Well then, you’re hiding in the corner of your basement, but what if your house falls on you?  After all, contractors make mistakes all the time, maybe your house isn’t really as stable as you think it is.  It might collapse at any moment, you have no means of being absolutely certain that it won’t.  In fact, that goes for all structures, all of them could suffer from a fatal flaw that could result in your head being crushed to a pulp.

Finally, you run out into the middle of an empty field, no cars, no dogs, no buildings, no rocks, just a huge expanse of nothing.  You’re safe, unless you want to worry about a stray meteor taking you out or an airplane dropping on your head, those things have been known to happen, after all, you can’t be sure they won’t.  However, your anxiety level is reasonably low because the number of things that have the potential to kill you outright is low.

Then you get struck by lightning.

This whole Schrodinger’s Rapist thing is really as ridiculous as all the above examples.  You cannot live in fear that someone is out to get you and lurking behind every corner.  That’s not the way a reasonable, rational person operates, that’s the way someone with paranoid personality disorder acts.  If that is really how you live your life, seek professional help and get on anti-psychotic medication.  You need it.

8 thoughts on “Schrodinger’s… well… Everything!

  1. From what I recall, the original intent behind “Schrodinger’s Rapist” was not to suggest that women live in constant fear of rape but to help men understand that women have to be concerned about things that may seem foreign to us.
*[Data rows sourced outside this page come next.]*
/-- The events of the power controller, the token ring and the clocks (R113, R300 to R315, R454). -/
inductive PowerEvents (s : State) : Instr → State → Prop where
  | hop (die idx c : Nat) (h : (Device.powerOf s.dev die).idle[idx]? = some c)
      (n : ¬((c + 1) % 8 = 0 ∧ 0 < (Device.powerOf s.dev die).owed)) (t : Device.tokenTaker s.dev (8 * die + (c + 1) % 8) = none) :
      PowerEvents s (.evTokenHop die idx) (tokenPower s die (fun p => { p with idle := p.idle.set idx ((c + 1) % 8) }))
  | withdrawn (die idx c : Nat) (h : (Device.powerOf s.dev die).idle[idx]? = some c) (z : (c + 1) % 8 = 0)
      (n : 0 < (Device.powerOf s.dev die).owed) :
      PowerEvents s (.evTokenHop die idx) (tokenPower s die (fun p => { p with idle := p.idle.eraseIdx idx, owed := p.owed - 1 }))
  | taken (die idx c pair : Nat) (h : (Device.powerOf s.dev die).idle[idx]? = some c)
      (n : ¬((c + 1) % 8 = 0 ∧ 0 < (Device.powerOf s.dev die).owed)) (t : Device.tokenTaker s.dev (8 * die + (c + 1) % 8) = some pair) :
      PowerEvents s (.evTokenHop die idx)
        (State.mapDev (tokenPower s die (fun p => { p with idle := p.idle.eraseIdx idx })) (fun d => Device.openBurst d pair))
  | quiet (pair : Nat) (t : (Device.pair s.dev pair).token = true) (a : (Device.pair s.dev pair).accept = true)
      (h : 33 ≤ (Device.pair s.dev pair).quiet) (g : 33 ≤ (Device.pair s.dev pair).age) :
      PowerEvents s (.evBurstQuietClose pair) (now s (Device.setPair s.dev pair { Device.pair s.dev pair with accept := false }))
  | limit (pair : Nat) (t : (Device.pair s.dev pair).token = true) (a : (Device.pair s.dev pair).accept = true)
      (h : 8192 ≤ (Device.pair s.dev pair).age) :
      PowerEvents s (.evBurstTimeLimit pair) (now s (Device.setPair s.dev pair { Device.pair s.dev pair with accept := false }))
  | release (pair : Nat) (t : (Device.pair s.dev pair).token = true) (a : (Device.pair s.dev pair).accept = false)
      (h : Device.injecting s.dev pair = false)
      (o : (Device.powerOf s.dev (pair / 32)).owed ≤ (Device.powerOf s.dev (pair / 32)).idle.length) :
      PowerEvents s (.evTokenRelease pair)
        (now s (Device.setPower (Device.setPair s.dev pair { Device.pair s.dev pair with token := false }) (pair / 32)
          { Device.powerOf s.dev (pair / 32) with idle := (Device.powerOf s.dev (pair / 32)).idle ++ [pair / 4 % 8] }))
  | ramp (cl : Nat) (h : 64 ≤ (Device.cluster s.dev cl).rampRows) :
      PowerEvents s (.evRampStep cl)
        (now s (Device.setCluster s.dev cl
          { Device.cluster s.dev cl with
            rampRows := (Device.cluster s.dev cl).rampRows - 64, ramp := max 1 ((Device.cluster s.dev cl).ramp - 1) }))
  | warning (die cl : Nat) (b : cl < 8) (h : 115 * 8 ≤ (Device.powerOf s.dev die).temps.getD cl 0) :
      PowerEvents s (.evThermalTripWarning die cl)
        (State.mapDev (tokenPower s die (fun p => { p with tripw := true }))
          (fun d => Device.logError d 9 die 3 cl (wrap64 ((Device.powerOf s.dev die).temps.getD cl 0)) 0 0))
  | shrunk (island volt freq : Nat) (m : BitVec 10) (x : DWord) (p q : Power) (t : Plan) (h : p = Device.powerOf s.dev (island / 44))
      (i : x = p.islstat.getD (island % 44) 0) (j : t = p.plans.getD (island % 44) Plan.reset) (n : m.toNat < (x.extractLsb' 22 10).toNat)
      (a : volt = (x.extractLsb' 0 10).toNat + ((x.extractLsb' 22 10).toNat - m.toNat)) (b : volt ≤ 780)
      (k : q = { p with
        plans := putAt p.plans (island % 44)
          { t with rev := t.rev + 1, replans := t.replans + 1, lift := t.lift + ((x.extractLsb' 22 10).toNat - m.toNat), kept := none } Plan.reset
        islstat := putAt p.islstat (island % 44)
          (islandWord (regOf [(0, 22, x.toNat), (22, 10, m.toNat), (32, 32, x.toNat / 2 ^ 32)]) volt (x.extractLsb' 10 12).toNat) 0 })
      (c : UnderCeilings q.plans (island % 44) (islFreq (q.islstat.getD (clockIsland island % 44) 0)) freq) :
      PowerEvents s (.evMarginMeasurement island m) (now s (clockAt (Device.setPower s.dev (island / 44) q) island freq))
  | lowered (island volt freq : Nat) (m : BitVec 10) (x : DWord) (p q : Power) (t : Plan) (h : p = Device.powerOf s.dev (island / 44))
      (i : x = p.islstat.getD (island % 44) 0) (j : t = p.plans.getD (island % 44) Plan.reset) (n : m.toNat < (x.extractLsb' 22 10).toNat)
      (a : volt = (x.extractLsb' 0 10).toNat + ((x.extractLsb' 22 10).toNat - m.toNat)) (b : 780 < volt)
      (k : q = { p with
        plans := putAt p.plans (island % 44)
          { t with rev := t.rev + 1, replans := t.replans + 1, lift := t.lift + ((x.extractLsb' 22 10).toNat - m.toNat), kept := none,
                   ceil := max 400 ((x.extractLsb' 10 12).toNat - 1) } Plan.reset
        islstat := putAt p.islstat (island % 44)
          (islandWord (regOf [(0, 22, x.toNat), (22, 10, m.toNat), (32, 32, x.toNat / 2 ^ 32)]) 780 (x.extractLsb' 10 12).toNat) 0 })
      (c : UnderCeilings q.plans (island % 44) (islFreq (q.islstat.getD (clockIsland island % 44) 0)) freq) :
      PowerEvents s (.evMarginMeasurement island m) (now s (clockAt (Device.setPower s.dev (island / 44) q) island freq))
  | grown (island : Nat) (m : BitVec 10) (x : DWord) (p : Power) (t : Plan) (h : p = Device.powerOf s.dev (island / 44))
      (i : x = p.islstat.getD (island % 44) 0) (j : t = p.plans.getD (island % 44) Plan.reset)
      (n : (x.extractLsb' 22 10).toNat < m.toNat) (l : 0 < t.lift) :
      PowerEvents s (.evMarginMeasurement island m)
        (now s (Device.setPower s.dev (island / 44)
          { p with
            plans := putAt p.plans (island % 44)
              { t with replans := t.replans + 1, kept := some (t.kept.getD t.lift - (m.toNat - (x.extractLsb' 22 10).toNat)) } Plan.reset
            islstat := putAt p.islstat (island % 44) (regOf [(0, 22, x.toNat), (22, 10, m.toNat), (32, 32, x.toNat / 2 ^ 32)]) 0 }))
  | replay (island : Nat) :
      PowerEvents s (.evTimingReplay island)
        (now s (Device.setIsland s.dev island (fun x => regOf [(0, 32, x.toNat), (32, 32, x.toNat / 2 ^ 32 + 1)])))
  | rateUp (island step : Nat) :
      PowerEvents s (.evReplayRateStep island true step)
        (now s (Device.setIsland s.dev island (fun x =>
          islandWord x (max 480 (min 780 ((x.extractLsb' 0 10).toNat + step))) (x.extractLsb' 10 12).toNat)))
  | rateDown (island step : Nat) : 
      PowerEvents s (.evReplayRateStep island false step) (now s (clockAt s.dev island (max 400 (min 2100 (clockFreq s island - step)))))
  | throttle (island step : Nat) (h : 400 < clockFreq s island) :
      PowerEvents s (.evReplayThrottle island step) (now s (clockAt s.dev island (max 400 (min 2100 (clockFreq s island - step)))))
  | fenced (island step : Nat) (h : clockFreq s island ≤ 400) :
      PowerEvents s (.evReplayThrottle island step) (now s (Device.fenceIsland s.dev island))
  | pstat (die : Nat) : PowerEvents s (.evPstatRead die) (tokenPower s die (fun p => { p with rej := false }))
  | cycle (core : Nat) : PowerEvents s (.evCoreCycle core) (now s (Device.coreCycle s.dev core))
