/-- Exact results of the division and the roots that lie between two values. -/
inductive Between (fl : Bool) (lo hi : Fv) : Fv → Prop where
  | div (a b : Word) (x : IsFinite (Fmt.read f32 fl a.toNat)) (y : IsFinite (Fmt.read f32 fl b.toNat))
      (z : ratOf (Fmt.read f32 fl a.toNat) ≠ 0 ∧ ratOf (Fmt.read f32 fl b.toNat) ≠ 0)
      (h : ratOf lo ≤ ratOf (Fmt.read f32 fl a.toNat) / ratOf (Fmt.read f32 fl b.toNat)
        ∧ ratOf (Fmt.read f32 fl a.toNat) / ratOf (Fmt.read f32 fl b.toNat) ≤ ratOf hi) :
      Between fl lo hi (Fv.div (Fmt.read f32 fl a.toNat) (Fmt.read f32 fl b.toNat))
  | rcp (a : Word) (x : IsFinite (Fmt.read f32 fl a.toNat)) (z : ratOf (Fmt.read f32 fl a.toNat) ≠ 0)
      (h : ratOf lo ≤ 1 / ratOf (Fmt.read f32 fl a.toNat) ∧ 1 / ratOf (Fmt.read f32 fl a.toNat) ≤ ratOf hi) :
      Between fl lo hi (Fv.rcp (Fmt.read f32 fl a.toNat))
  | sqrt (a : Word) (x : IsFinite (Fmt.read f32 fl a.toNat)) (z : 0 < ratOf (Fmt.read f32 fl a.toNat)) (p : 0 ≤ ratOf lo ∧ 0 ≤ ratOf hi)
      (h : ratOf lo ^ 2 ≤ ratOf (Fmt.read f32 fl a.toNat) ∧ ratOf (Fmt.read f32 fl a.toNat) ≤ ratOf hi ^ 2) :
      Between fl lo hi (Fv.sqrt (Fmt.read f32 fl a.toNat))
  | rsqrt (a : Word) (x : IsFinite (Fmt.read f32 fl a.toNat)) (z : 0 < ratOf (Fmt.read f32 fl a.toNat)) (p : 0 ≤ ratOf lo ∧ 0 ≤ ratOf hi)
      (h : ratOf lo ^ 2 * ratOf (Fmt.read f32 fl a.toNat) ≤ 1 ∧ 1 ≤ ratOf hi ^ 2 * ratOf (Fmt.read f32 fl a.toNat)) :
      Between fl lo hi (Fv.rsqrt (Fmt.read f32 fl a.toNat))

end Sys2Proof.Claim
end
I think this can be a positive tool for raising awareness. It can also be taken to unrealistic extremes and used as a bludgeon of sorts.
    My recent post Red Mass

    1. That's just not how it's being used by the neo-feminists though. They are using it as a bludgeon to justify blatant misandry. They have defined their worldview around a "rape culture" and then blame everyone else for their fears. Normal people just don't live in the amount of fear they claim to live under, but most of that is a front to justify their hatred of men.

  2. I think a better rebuttal is Shrodinger's black criminal, or Shrodinger's Muslim terrorist. Both would be considered unacceptable prejudice by society. But prejudice against men is still widely acceptable.

  3. Holding that all men are potential rapists is as reasonable as holding that all women avow completely the SCUM manifesto and will kill or castrate a man at the first opportunity.

    1. Of course, it is ridiculous, but it's yet another plank in the radical feminist platform. They can't trust anyone, yet they demand that they ought to be able act however they like, engage in risky behavior, and scream bloody murder if anyone even gives them a sideways glance. This is why radical feminism is so laughably pathetic.